Version 3.0, for future development, will create a website that will allow users to track whether sites have been reviewed and to record comments on the sites.  Version 3.0 will require webserver software, and the version of IIS that’s distributed as part of Windows will suffice for most users.  Note: even Version 3.0 should run on a mid-level, consumer-grade computer; it will not require a powerful server.

Note that this tool does nothing beyond identifying potentially relevant sites.  It does not harvest the content for preservation.  Services such as Archive-It and tools such as HTTrack or wget can be used to capture content, using the sites identified by the domain tool as seeds.

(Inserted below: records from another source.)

/-! ## Registers (10_state.md) -/

/-- R15 and R17: a written word reads back; a written byte half replaces that half of the word and keeps
the other, whatever slot; no other slot changes. -/
def Obligations.RegisterHalvesAlias : Prop :=
  ∀ (s : State) (i : Slot) (v : Word) (b : Byte),
    (s.writeWord i v).readWord i = v ∧
    ((s.writeByte i 0 b).readWord i).toNat = (s.readWord i).toNat / 256 * 256 + b.toNat ∧
    ((s.writeByte i 1 b).readWord i).toNat = b.toNat * 256 + (s.readWord i).toNat % 256 ∧
    ((s.readByte i 0).toNat = (s.readWord i).toNat % 256) ∧
    ((s.readByte i 1).toNat = (s.readWord i).toNat / 256) ∧
    (∀ j, j ≠ i → ∀ h : Fin 2, (s.writeWord i v).readWord j = s.readWord j ∧
      (s.writeByte i h b).readWord j = s.readWord j)

/-- R18: a record of the seven kinds with a one-byte register operand of a slot outside A, B, C, D is
refused, for WF3 or an earlier check. The refusal is the spec's decision D20. -/
def Obligations.ByteAccessToWordOnlyRefused : Prop :=
  ∀ (D : Decoder) (s : State) (r : Record) (i : Slot) (off : Fin 2), s.status = .running →
    s.memValid = true → D s.ip (codeAt s) = some r → (∀ n, r.op ≠ .other n) →
    .reg ⟨i, off, .byte⟩ ∈ r.operands → i ∉ ([.a, .b, .c, .d] : List Slot) →
    ∃ c ∈ ([.wf1, .wf2, .wf3] : List WfCheck), stepWith D s = .refused (.illFormed c)

/-- R14 and R23, for every decoder: besides IP and FLAGS, a slot changes only where it is the
destination register of a MOV, ADD or SUB, or is C under LOOP; NONE never changes. That NONE is a slot
is the spec's decision D1, the LOOP counter D15. -/
def Obligations.RegistersChangeOnlyAsDestination : Prop :=
  ∀ (D : Decoder) (s t : State) (j : Slot), stepWith D s = .next t → j ≠ .ip → j ≠ .flags →
    t.readWord j ≠ s.readWord j →
    j ≠ .none ∧ ∃ r, D s.ip (codeAt s) = some r ∧
      ((r.op ∈ ([.mov, .add, .sub] : List OpKind) ∧
          (resolve r.width (r.operand 0) s).inSlot j = true) ∨
        (r.op = .loop ∧ j = .c))

/-- R21, for every decoder: a step that changes the FLAGS slot runs an ADD, SUB or CMP. R21 marks this
as derived from R14 and R93. -/
def Obligations.OnlyArithmeticWritesFlags : Prop :=
  ∀ (D : Decoder) (s t : State), stepWith D s = .next t → t.readWord .flags ≠ s.readWord .flags →
    ∃ r, D s.ip (codeAt s) = some r ∧ r.op ∈ ([.add, .sub, .cmp] : List OpKind)

/-! ## Memory and operands (20_memory.md) -/

/-- R35: `Reduce(a) = a mod 2^SizePow2`, the same as keeping the low SizePow2 bits of `a` in two's
complement; every byte access uses the reduced address. The reduction of any integer is the spec's
decision D9. -/
def Obligations.AddressReduction : Prop :=
  ∀ (s : State) (a b : Int) (v : Byte),
    (s.reduce a : Int) = a % (2 ^ s.cfg.sizePow2 : Nat) ∧
    s.reduce a = (BitVec.ofInt s.cfg.sizePow2 a).toNat ∧
    (s.reduce a = s.reduce b → s.byteAt a = s.byteAt b ∧ s.setByteAt a v = s.setByteAt b v)

/-- R37 and R38: little-endian reads and writes of one and two bytes, each address reduced on its own,
so that a word at the top address wraps to 0; a write changes no other byte. On a one-byte region byte
1, stored last, stands. The byte order is the spec's decision D4, the reduction of each byte D5; the
one-byte region is log entry 13. -/
def Obligations.MemoryReadAndWrite : Prop :=
  ∀ (s : State) (a x : Int) (v : Word), Memory.wf s.mem = true →
    (s.memRead a .byte).toNat = (s.byteAt a).toNat ∧
    (s.memRead a .word).toNat = (s.byteAt a).toNat + 256 * (s.byteAt (a + 1)).toNat ∧
    ((s.memWrite a .byte v).byteAt x).toNat =
      (if s.reduce x = s.reduce a then v.toNat % 256 else (s.byteAt x).toNat) ∧
    ((s.memWrite a .word v).byteAt x).toNat =
      (if s.reduce x = s.reduce (a + 1) then v.toNat / 256
       else if s.reduce x = s.reduce a then v.toNat % 256 else (s.byteAt x).toNat) ∧
    s.reduce ((s.memSize : Int) - 1 + 1) = 0

/-- R53 and R54: the value of a term, and the fold in which the scale multiplies the running sum and an
absent term is skipped. The offset and mask are the spec's decision D10, the absent term D11, the
integers D9. That a term naming a segment slot counts like any other is the model's choice, log entry
18. -/
def Obligations.EffectiveAddressFold : Prop :=
  ∀ (s : State) (t1 t2 : Term) (d : Int),
    let value (t : Term) : Int :=
      if t.reg.count = .byte then ((s.readWord t.reg.slot).toNat / 256 ^ t.reg.offset.val % 256 : Nat)
      else ((s.readWord t.reg.slot).toNat / 256 ^ t.reg.offset.val : Nat)
    effectiveAddress s [] d = d ∧
    effectiveAddress s [t1] d =
      (if t1.reg.slot = .none then d else value t1 * t1.scale + d) ∧
    effectiveAddress s [t1, t2] d =
      (if t1.reg.slot = .none then
        if t2.reg.slot = .none then d else value t2 * t2.scale + d
       else if t2.reg.slot = .none then value t1 * t1.scale + d
       else (value t1 * t1.scale + value t2) * t2.scale + d)

/-- R56 and R22: no segment register's value enters the address of an RD memory operand or a fetch, and
a segment field has no effect. This is the spec's decision D12. A term of another decoder that names a
segment slot does add its value: log entry 18. -/
def Obligations.SegmentsTakeNoPartInAddressing : Prop :=
  (∀ (s : State) (g : SegNum) (v : Word) (w : Width) (rm : Rm) (k : Nat), (∀ n, rm ≠ .reg n) →
    resolve w (rm.operand w) (s.writeWord g.access.slot v) = resolve w (rm.operand w) s ∧
    codeAt (s.writeWord g.access.slot v) k = codeAt s k) ∧
  (∀ (s : State) (w : Width) (ts : List Term) (d : Int) (g g' : Option Slot),
    resolve w (.mem ts d g) s = resolve w (.mem ts d g') s)

/-- R58: an immediate is reduced mod 2^16 into the cell and read as W bytes. The width of the cell is
the spec's decision D13. -/
def Obligations.ImmediateCell : Prop :=
  ∀ (s : State) (v : Int),
    ((readLoc (resolve .word (.imm v) s) s).toNat : Int) = v % 65536 ∧
    ((readLoc (resolve .byte (.imm v) s) s).toNat : Int) = v % 65536 % 256

/-- R52, R57 and R59: a register operand is the location of its slot, offset and count, a memory operand
that of its effective address at width W; reading gives the word, the selected byte half, the memory bytes
little-endian, or the low bytes of the cell. The halves are the spec's decision D2, the byte order D4, the
reduction of each byte D5, the origin-free address D17. -/
def Obligations.OperandLocationsAndReads : Prop :=
  ∀ (s : State) (w cnt : Width) (i : Slot) (off : Fin 2) (ts : List Term) (d a : Int) (g : Option Slot)
    (c : Word),
    resolve w (.reg ⟨i, off, cnt⟩) s = .reg i off cnt ∧
    resolve w (.mem ts d g) s = .mem (effectiveAddress s ts d) w ∧
    readLoc (.reg i 0 .word) s = s.readWord i ∧
    (readLoc (.reg i off .byte) s).toNat = (s.readByte i off).toNat ∧
    (readLoc (.reg i off cnt) s).toNat =
      (s.readWord i).toNat / 256 ^ off.val % (if cnt = .byte then 256 else 65536) ∧
    (readLoc (.mem a .byte) s).toNat = (s.byteAt a).toNat ∧
    (readLoc (.mem a .word) s).toNat = (s.byteAt a).toNat + 256 * (s.byteAt (a + 1)).toNat ∧
    (readLoc (.imm c .byte) s).toNat = c.toNat % 256 ∧
    readLoc (.imm c .word) s = c

/-- R49: a store is seen by the next fetch at the bytes it wrote, and no other code byte changes. R49
marks this as derived from R47 and R90. -/
def Obligations.FetchSeesStores : Prop :=
  ∀ (s : State) (a : Int) (v : Byte) (k : Nat), Memory.wf s.mem = true →
    codeAt (s.setByteAt a v) k =
      if s.baseAddress (s.ip.toNat + k) = s.reduce a then v
      else Memory.get s.mem (s.baseAddress (s.ip.toNat + k))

Once installed, using the tool should be straightforward, although some familiarity with the command line is useful.  Installing some the software requires that ability to create directories and extract the contents of a zip file.  For those who are not familiar with the inner workings of a computer, the optional step to modify the system path likely more intimidating than difficult.

Requisite Software and Configuration

The instructions that follow are simplistic, in hope that they will be easy for individuals with limited technical skills to follow.  Sophisticated users should recognize other options that will work as well or better for their particular needs.

Caveat emptor: I’ve tested this code on a number of machines with no problems.  No doubt, the first time someone tries it, they’ll find a bug.  Please contact me. 

Standard disclaimers apply:  I offer the code without any warranty.

1.  Xenu’s LinkSleuth was designed to help web masters check for broken links on their sites.  Fortunately for librarians and archivists, the URLs can be exported to a file. 
          Even though LinkSleuth is a bit dated, it works well for the purpose at hand.  The code run under Windows 7 and 8 (and possible earlier versions).  The code is available at no charge, although Tilman Hausherr, the author of the software, invites users to send a thank you letter, an XL T-shirt, or other inexpensive token as a gratuity.[5] 
          The program is available at http://home.snafu.de/tilman/xenulink.html, and is a simple install.
          If using another link checking program, the code to parse the exported list will likely need to be modified.  For example, LinkChecker files start with three lines to be skipped (as opposed to one), and the data elements are stored as comma separated values (rather than tabs).[6]  Such changes may be relatively trivial for someone with a basic understanding of PHP string functions.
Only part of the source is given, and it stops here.